*** Begin section ***
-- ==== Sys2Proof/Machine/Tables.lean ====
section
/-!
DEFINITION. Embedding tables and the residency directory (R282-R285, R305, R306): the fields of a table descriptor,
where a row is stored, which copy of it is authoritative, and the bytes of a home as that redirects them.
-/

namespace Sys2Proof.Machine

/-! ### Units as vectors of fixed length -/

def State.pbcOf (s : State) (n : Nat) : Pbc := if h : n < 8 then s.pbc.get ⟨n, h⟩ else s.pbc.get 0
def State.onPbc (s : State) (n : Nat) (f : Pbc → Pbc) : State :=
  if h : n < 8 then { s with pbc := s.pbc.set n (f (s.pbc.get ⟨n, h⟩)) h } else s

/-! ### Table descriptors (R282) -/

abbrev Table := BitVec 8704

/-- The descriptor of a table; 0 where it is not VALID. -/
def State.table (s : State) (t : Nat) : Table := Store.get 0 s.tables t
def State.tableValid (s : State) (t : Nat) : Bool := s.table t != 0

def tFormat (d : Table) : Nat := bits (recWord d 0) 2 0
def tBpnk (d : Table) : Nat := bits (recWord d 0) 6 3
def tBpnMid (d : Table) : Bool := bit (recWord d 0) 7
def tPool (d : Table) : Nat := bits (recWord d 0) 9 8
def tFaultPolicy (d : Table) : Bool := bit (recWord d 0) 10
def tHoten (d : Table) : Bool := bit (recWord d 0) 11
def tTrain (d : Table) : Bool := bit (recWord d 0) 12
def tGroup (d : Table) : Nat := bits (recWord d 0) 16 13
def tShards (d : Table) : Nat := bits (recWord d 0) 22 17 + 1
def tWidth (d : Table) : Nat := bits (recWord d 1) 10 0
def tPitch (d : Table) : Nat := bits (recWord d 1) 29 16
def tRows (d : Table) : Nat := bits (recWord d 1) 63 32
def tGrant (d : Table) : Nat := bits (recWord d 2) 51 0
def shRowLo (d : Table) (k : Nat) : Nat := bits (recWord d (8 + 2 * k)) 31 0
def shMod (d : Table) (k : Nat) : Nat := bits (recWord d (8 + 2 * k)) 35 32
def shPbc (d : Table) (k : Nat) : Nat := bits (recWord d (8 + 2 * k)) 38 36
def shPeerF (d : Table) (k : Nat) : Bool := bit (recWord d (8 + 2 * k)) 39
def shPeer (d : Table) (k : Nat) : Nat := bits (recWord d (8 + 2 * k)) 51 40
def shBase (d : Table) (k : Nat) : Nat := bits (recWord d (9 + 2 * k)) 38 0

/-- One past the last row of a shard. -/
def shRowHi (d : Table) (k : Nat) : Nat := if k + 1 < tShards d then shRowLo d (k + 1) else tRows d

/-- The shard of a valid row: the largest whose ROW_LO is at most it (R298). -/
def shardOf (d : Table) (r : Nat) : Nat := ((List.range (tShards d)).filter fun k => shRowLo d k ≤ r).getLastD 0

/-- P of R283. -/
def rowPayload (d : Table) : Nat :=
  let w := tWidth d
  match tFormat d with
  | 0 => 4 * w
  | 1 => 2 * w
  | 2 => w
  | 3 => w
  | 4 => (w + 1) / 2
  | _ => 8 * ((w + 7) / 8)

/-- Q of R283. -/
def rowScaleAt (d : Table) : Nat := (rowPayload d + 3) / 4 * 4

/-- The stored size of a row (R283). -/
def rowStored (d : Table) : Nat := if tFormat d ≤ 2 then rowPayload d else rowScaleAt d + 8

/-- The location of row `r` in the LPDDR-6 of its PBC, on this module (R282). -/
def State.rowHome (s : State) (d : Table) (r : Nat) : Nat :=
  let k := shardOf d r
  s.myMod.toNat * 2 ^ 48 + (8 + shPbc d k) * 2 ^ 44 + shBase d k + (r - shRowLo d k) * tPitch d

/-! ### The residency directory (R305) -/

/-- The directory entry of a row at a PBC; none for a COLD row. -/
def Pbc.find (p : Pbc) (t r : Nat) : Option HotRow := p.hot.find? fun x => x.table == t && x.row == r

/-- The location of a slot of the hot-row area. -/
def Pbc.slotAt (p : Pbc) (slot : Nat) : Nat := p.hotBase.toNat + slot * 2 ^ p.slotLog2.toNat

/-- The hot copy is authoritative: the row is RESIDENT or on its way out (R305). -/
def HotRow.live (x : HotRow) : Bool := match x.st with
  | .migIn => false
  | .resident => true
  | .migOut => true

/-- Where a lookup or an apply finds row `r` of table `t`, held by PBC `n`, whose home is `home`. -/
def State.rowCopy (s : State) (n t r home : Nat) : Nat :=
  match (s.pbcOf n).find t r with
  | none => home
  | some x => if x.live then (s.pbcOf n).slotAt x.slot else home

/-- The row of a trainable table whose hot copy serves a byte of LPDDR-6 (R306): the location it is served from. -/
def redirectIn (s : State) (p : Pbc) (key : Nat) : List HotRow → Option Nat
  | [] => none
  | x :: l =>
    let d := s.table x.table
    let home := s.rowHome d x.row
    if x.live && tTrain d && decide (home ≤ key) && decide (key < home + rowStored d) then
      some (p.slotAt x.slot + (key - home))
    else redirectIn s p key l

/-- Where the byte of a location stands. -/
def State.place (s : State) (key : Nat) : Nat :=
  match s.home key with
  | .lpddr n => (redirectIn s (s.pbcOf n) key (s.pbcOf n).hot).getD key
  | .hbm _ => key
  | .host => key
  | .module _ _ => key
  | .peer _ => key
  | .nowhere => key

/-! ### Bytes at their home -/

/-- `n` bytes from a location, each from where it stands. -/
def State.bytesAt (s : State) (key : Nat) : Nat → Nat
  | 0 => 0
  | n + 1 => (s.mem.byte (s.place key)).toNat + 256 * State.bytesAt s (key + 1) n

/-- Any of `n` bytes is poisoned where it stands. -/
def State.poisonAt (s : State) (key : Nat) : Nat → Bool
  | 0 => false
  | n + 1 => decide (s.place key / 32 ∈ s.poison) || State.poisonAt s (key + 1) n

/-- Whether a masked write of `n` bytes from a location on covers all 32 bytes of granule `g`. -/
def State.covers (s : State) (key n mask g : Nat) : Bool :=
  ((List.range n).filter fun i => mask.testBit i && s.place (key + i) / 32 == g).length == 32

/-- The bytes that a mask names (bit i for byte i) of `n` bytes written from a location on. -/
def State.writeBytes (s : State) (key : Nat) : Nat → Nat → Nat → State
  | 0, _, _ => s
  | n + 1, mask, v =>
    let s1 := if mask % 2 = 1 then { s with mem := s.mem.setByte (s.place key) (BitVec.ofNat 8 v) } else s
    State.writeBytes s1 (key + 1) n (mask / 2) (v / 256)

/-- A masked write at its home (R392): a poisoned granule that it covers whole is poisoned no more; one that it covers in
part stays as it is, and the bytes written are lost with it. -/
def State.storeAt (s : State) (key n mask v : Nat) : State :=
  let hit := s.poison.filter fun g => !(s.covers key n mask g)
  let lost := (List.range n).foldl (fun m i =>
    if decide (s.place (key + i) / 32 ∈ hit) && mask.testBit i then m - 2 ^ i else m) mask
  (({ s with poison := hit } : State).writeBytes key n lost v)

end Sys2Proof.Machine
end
*** End section ***
*** Begin section ***
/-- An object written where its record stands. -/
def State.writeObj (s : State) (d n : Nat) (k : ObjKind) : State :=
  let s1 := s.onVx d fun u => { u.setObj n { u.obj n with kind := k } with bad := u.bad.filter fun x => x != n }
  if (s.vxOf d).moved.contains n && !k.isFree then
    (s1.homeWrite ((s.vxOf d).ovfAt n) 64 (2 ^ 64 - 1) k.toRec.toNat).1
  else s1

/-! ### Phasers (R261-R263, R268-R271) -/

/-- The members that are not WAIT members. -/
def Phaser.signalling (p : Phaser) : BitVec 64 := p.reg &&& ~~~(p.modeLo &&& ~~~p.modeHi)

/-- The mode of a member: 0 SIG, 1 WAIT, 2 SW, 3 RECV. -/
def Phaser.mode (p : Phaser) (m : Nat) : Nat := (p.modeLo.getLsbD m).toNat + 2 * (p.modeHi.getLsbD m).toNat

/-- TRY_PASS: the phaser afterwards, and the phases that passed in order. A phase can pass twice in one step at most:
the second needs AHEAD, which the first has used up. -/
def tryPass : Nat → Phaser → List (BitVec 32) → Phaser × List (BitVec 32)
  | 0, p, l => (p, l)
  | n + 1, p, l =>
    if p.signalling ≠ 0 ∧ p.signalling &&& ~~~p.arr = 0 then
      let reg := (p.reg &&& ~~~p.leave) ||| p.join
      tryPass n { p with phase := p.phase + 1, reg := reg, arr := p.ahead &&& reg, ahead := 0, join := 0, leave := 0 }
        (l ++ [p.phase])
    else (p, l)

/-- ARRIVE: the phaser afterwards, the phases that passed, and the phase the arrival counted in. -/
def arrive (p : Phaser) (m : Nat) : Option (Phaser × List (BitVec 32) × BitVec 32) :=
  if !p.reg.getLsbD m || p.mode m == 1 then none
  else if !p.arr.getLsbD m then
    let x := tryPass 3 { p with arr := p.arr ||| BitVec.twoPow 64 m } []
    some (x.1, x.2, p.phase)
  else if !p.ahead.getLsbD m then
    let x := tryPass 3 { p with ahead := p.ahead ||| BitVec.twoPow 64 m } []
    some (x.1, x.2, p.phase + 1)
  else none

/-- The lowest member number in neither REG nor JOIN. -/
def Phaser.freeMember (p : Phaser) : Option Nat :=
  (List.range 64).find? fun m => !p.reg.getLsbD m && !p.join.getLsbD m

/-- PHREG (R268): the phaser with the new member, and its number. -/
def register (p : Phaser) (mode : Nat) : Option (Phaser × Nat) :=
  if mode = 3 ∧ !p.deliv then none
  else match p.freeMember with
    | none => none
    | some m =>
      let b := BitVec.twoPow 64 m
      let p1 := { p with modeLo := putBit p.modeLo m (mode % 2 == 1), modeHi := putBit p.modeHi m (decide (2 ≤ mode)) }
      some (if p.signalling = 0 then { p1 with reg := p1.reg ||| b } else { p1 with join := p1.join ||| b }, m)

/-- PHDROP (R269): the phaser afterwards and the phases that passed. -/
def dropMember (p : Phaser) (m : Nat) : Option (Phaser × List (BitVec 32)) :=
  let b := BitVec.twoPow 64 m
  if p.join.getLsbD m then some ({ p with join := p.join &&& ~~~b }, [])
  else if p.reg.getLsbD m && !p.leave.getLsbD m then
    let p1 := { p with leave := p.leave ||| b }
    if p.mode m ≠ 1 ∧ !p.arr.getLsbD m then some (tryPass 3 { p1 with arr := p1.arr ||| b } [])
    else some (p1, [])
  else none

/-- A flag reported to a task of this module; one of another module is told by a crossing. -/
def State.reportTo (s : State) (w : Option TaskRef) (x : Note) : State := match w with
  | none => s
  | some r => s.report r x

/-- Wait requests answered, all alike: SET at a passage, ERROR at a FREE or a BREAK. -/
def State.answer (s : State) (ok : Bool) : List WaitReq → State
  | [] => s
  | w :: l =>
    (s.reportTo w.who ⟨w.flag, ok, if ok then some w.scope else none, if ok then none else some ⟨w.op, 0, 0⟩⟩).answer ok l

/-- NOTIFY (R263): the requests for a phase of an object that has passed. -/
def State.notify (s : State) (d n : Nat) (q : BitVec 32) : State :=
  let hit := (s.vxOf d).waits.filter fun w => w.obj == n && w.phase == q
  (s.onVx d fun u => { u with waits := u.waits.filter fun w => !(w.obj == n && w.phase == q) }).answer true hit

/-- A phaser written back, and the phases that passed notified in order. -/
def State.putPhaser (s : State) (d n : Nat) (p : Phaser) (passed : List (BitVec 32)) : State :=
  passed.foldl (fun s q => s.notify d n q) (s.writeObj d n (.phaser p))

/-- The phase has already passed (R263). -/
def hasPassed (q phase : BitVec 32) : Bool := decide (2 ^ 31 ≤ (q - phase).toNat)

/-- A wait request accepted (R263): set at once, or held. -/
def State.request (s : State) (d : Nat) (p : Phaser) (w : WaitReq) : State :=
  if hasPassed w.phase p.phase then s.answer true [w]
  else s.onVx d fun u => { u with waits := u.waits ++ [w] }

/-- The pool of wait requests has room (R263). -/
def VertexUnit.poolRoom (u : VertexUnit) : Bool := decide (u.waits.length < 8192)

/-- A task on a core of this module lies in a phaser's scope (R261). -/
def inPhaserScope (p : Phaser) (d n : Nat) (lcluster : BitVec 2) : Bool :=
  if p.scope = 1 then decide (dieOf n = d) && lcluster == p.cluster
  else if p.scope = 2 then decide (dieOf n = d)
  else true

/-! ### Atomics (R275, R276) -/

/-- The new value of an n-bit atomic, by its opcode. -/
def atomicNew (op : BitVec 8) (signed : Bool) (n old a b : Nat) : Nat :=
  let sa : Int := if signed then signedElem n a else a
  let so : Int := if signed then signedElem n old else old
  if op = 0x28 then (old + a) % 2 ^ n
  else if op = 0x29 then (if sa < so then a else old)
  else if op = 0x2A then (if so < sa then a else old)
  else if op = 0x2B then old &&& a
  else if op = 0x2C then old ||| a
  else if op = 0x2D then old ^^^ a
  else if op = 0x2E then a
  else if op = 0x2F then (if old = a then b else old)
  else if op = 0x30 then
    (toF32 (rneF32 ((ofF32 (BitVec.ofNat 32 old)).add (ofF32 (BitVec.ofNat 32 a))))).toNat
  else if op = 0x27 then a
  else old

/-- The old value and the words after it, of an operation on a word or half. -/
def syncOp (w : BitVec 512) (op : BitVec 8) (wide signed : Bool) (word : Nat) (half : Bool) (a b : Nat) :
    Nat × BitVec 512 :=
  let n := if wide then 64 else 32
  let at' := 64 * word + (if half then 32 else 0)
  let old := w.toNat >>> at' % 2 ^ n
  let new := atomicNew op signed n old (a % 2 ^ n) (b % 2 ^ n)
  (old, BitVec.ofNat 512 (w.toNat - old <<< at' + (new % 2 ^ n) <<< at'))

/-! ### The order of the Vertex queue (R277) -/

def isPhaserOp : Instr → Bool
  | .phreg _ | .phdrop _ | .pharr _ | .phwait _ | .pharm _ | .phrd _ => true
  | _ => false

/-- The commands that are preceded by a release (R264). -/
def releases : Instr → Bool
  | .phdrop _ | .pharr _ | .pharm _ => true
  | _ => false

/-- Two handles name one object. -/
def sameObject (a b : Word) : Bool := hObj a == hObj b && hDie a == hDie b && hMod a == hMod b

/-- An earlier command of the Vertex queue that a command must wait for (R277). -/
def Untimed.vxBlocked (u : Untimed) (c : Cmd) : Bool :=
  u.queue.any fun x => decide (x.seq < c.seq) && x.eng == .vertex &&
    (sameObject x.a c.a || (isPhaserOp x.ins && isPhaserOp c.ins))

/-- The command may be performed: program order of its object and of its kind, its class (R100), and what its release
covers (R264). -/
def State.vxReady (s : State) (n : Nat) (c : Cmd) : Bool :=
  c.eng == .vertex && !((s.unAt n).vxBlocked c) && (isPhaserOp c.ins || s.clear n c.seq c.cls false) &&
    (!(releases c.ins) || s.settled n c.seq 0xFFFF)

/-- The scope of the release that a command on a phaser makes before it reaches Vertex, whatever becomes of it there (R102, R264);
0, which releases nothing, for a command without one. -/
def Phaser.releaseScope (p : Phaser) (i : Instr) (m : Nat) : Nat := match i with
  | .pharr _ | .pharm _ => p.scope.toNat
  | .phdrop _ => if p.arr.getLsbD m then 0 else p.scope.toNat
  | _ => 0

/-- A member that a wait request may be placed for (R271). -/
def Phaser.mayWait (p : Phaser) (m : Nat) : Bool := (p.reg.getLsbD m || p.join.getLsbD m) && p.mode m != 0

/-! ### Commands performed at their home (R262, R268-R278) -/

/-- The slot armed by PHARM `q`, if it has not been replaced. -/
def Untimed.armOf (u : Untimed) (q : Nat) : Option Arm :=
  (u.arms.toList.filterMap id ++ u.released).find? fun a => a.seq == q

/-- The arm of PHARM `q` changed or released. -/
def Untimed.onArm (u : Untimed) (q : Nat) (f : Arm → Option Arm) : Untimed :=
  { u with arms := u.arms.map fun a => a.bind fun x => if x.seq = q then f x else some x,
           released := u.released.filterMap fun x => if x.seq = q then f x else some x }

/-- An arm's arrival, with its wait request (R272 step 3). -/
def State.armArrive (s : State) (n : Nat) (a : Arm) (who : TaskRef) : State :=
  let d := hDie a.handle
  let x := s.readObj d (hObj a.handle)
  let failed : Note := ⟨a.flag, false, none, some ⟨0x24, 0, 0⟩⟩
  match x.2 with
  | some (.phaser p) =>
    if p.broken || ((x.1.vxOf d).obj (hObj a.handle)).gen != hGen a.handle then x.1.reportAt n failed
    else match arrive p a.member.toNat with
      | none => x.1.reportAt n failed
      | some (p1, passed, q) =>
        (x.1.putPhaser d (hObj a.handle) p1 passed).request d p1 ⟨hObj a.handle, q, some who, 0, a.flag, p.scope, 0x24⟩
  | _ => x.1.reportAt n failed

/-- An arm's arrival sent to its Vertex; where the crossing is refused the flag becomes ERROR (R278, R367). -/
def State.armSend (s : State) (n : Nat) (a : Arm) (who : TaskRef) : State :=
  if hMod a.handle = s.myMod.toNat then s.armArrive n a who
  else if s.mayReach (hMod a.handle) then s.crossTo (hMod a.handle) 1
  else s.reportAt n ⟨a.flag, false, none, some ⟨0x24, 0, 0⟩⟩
*** End section ***
*** Begin section ***
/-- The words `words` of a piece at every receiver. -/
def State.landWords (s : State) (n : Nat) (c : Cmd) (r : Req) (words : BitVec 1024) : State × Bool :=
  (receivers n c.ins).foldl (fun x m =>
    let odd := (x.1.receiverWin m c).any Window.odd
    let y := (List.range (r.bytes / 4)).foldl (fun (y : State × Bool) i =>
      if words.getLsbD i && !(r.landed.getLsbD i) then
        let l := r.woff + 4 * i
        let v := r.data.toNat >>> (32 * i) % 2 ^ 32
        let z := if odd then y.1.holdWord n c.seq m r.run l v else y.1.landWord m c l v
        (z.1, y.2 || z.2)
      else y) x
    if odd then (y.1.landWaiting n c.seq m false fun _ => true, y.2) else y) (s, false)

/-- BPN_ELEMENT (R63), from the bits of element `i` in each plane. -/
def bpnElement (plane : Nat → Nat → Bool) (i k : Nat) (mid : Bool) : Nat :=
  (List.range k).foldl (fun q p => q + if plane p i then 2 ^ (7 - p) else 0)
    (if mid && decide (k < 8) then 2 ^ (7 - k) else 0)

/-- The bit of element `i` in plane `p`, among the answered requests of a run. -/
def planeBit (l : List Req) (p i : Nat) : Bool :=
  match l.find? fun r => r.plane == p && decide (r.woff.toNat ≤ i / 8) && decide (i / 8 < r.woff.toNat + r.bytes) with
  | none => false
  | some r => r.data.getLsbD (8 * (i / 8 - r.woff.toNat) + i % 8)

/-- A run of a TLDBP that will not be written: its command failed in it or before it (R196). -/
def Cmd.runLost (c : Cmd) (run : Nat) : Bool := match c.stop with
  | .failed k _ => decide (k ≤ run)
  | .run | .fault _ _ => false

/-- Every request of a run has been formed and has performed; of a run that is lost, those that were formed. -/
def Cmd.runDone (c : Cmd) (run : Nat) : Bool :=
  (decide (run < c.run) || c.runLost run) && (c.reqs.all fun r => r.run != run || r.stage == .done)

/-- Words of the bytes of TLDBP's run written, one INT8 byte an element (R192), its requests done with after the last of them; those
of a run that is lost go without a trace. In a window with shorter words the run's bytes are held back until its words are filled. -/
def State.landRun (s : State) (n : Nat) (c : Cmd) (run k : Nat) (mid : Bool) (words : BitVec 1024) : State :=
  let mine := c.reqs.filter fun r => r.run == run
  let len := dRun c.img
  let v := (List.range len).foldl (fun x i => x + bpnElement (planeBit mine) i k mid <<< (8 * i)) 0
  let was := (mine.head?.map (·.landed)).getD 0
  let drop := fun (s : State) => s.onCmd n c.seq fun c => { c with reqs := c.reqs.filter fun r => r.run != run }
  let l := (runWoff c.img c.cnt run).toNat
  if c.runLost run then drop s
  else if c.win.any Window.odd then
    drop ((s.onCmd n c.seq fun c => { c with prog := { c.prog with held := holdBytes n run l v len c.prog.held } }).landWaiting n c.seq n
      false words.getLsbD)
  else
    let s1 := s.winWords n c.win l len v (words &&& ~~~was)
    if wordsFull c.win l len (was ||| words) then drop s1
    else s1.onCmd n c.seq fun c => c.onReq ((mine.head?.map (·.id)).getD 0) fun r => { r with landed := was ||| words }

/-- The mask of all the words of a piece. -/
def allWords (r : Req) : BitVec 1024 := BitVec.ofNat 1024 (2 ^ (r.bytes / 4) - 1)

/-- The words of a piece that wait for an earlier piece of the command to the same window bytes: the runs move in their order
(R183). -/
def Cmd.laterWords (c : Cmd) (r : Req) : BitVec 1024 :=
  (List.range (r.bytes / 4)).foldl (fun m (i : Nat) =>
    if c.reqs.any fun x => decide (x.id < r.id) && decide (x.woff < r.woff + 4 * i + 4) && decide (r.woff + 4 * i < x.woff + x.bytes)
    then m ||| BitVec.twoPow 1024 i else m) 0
*** End section ***
§ **Activity**: Using the data above, print exactly the lines from the line that contains "def tryPass : Nat" through the line that contains "let reg := (p.reg", with both included.

§ **Expected answer**:
def tryPass : Nat → Phaser → List (BitVec 32) → Phaser × List (BitVec 32)
  | 0, p, l => (p, l)
  | n + 1, p, l =>
    if p.signalling ≠ 0 ∧ p.signalling &&& ~~~p.arr = 0 then
      let reg := (p.reg &&& ~~~p.leave) ||| p.join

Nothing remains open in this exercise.